[INFORMATION SHOWN Boundary: Start]

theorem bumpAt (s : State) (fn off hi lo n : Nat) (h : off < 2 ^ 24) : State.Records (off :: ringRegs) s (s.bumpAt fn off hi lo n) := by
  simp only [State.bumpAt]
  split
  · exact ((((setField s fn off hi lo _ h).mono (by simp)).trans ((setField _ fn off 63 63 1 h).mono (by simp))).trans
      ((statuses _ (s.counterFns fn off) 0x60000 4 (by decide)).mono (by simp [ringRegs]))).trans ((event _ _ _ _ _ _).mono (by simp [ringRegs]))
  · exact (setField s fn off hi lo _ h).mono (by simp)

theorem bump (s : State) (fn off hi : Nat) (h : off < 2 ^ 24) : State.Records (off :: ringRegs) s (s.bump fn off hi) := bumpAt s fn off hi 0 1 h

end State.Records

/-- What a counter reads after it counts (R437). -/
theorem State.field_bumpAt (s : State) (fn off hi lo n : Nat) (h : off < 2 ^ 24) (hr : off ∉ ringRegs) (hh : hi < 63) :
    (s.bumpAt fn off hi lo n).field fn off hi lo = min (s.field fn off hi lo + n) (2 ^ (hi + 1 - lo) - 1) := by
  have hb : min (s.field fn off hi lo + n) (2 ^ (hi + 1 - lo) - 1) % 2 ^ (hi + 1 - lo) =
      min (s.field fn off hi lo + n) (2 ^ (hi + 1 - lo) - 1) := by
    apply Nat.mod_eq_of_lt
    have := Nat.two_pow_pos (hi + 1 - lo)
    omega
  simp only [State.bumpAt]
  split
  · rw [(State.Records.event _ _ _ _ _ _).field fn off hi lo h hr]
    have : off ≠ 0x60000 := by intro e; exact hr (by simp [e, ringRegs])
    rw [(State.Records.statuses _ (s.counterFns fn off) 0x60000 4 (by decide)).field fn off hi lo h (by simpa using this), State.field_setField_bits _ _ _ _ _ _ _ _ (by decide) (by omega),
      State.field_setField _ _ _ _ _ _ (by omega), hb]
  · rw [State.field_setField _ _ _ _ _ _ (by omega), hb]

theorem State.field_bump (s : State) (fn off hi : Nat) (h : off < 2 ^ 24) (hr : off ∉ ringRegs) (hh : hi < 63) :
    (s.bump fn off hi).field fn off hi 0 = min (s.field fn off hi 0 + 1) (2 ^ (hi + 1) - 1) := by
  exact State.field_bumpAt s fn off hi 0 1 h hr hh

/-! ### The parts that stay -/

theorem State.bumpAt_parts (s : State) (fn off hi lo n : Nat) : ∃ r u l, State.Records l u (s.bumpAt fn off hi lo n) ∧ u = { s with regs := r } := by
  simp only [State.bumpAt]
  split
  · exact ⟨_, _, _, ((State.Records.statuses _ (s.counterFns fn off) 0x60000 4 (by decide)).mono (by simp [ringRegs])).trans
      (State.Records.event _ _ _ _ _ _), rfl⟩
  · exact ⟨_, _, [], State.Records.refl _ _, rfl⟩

[INFORMATION SHOWN Boundary: End]

INSTRUCTIONS FOR THE TASK =>
Above are the records; set each one down word for word.

ANSWER SPACE =>
theorem bumpAt (s : State) (fn off hi lo n : Nat) (h : off < 2 ^ 24) : State.Records (off :: ringRegs) s (s.bumpAt fn off hi lo n) := by
  simp only [State.bumpAt]
  split
  · exact ((((setField s fn off hi lo _ h).mono (by simp)).trans ((setField _ fn off 63 63 1 h).mono (by simp))).trans
      ((statuses _ (s.counterFns fn off) 0x60000 4 (by decide)).mono (by simp [ringRegs]))).trans ((event _ _ _ _ _ _).mono (by simp [ringRegs]))
  · exact (setField s fn off hi lo _ h).mono (by simp)

theorem bump (s : State) (fn off hi : Nat) (h : off < 2 ^ 24) : State.Records (off :: ringRegs) s (s.bump fn off hi) := bumpAt s fn off hi 0 1 h

end State.Records

/-- What a counter reads after it counts (R437). -/
theorem State.field_bumpAt (s : State) (fn off hi lo n : Nat) (h : off < 2 ^ 24) (hr : off ∉ ringRegs) (hh : hi < 63) :
    (s.bumpAt fn off hi lo n).field fn off hi lo = min (s.field fn off hi lo + n) (2 ^ (hi + 1 - lo) - 1) := by
  have hb : min (s.field fn off hi lo + n) (2 ^ (hi + 1 - lo) - 1) % 2 ^ (hi + 1 - lo) =
      min (s.field fn off hi lo + n) (2 ^ (hi + 1 - lo) - 1) := by
    apply Nat.mod_eq_of_lt
    have := Nat.two_pow_pos (hi + 1 - lo)
    omega
  simp only [State.bumpAt]
  split
  · rw [(State.Records.event _ _ _ _ _ _).field fn off hi lo h hr]
    have : off ≠ 0x60000 := by intro e; exact hr (by simp [e, ringRegs])
    rw [(State.Records.statuses _ (s.counterFns fn off) 0x60000 4 (by decide)).field fn off hi lo h (by simpa using this), State.field_setField_bits _ _ _ _ _ _ _ _ (by decide) (by omega),
      State.field_setField _ _ _ _ _ _ (by omega), hb]
  · rw [State.field_setField _ _ _ _ _ _ (by omega), hb]

theorem State.field_bump (s : State) (fn off hi : Nat) (h : off < 2 ^ 24) (hr : off ∉ ringRegs) (hh : hi < 63) :
    (s.bump fn off hi).field fn off hi 0 = min (s.field fn off hi 0 + 1) (2 ^ (hi + 1) - 1) := by
  exact State.field_bumpAt s fn off hi 0 1 h hr hh

/-! ### The parts that stay -/

theorem State.bumpAt_parts (s : State) (fn off hi lo n : Nat) : ∃ r u l, State.Records l u (s.bumpAt fn off hi lo n) ∧ u = { s with regs := r } := by
  simp only [State.bumpAt]
  split
  · exact ⟨_, _, _, ((State.Records.statuses _ (s.counterFns fn off) 0x60000 4 (by decide)).mono (by simp [ringRegs])).trans
      (State.Records.event _ _ _ _ _ _), rfl⟩
  · exact ⟨_, _, [], State.Records.refl _ _, rfl⟩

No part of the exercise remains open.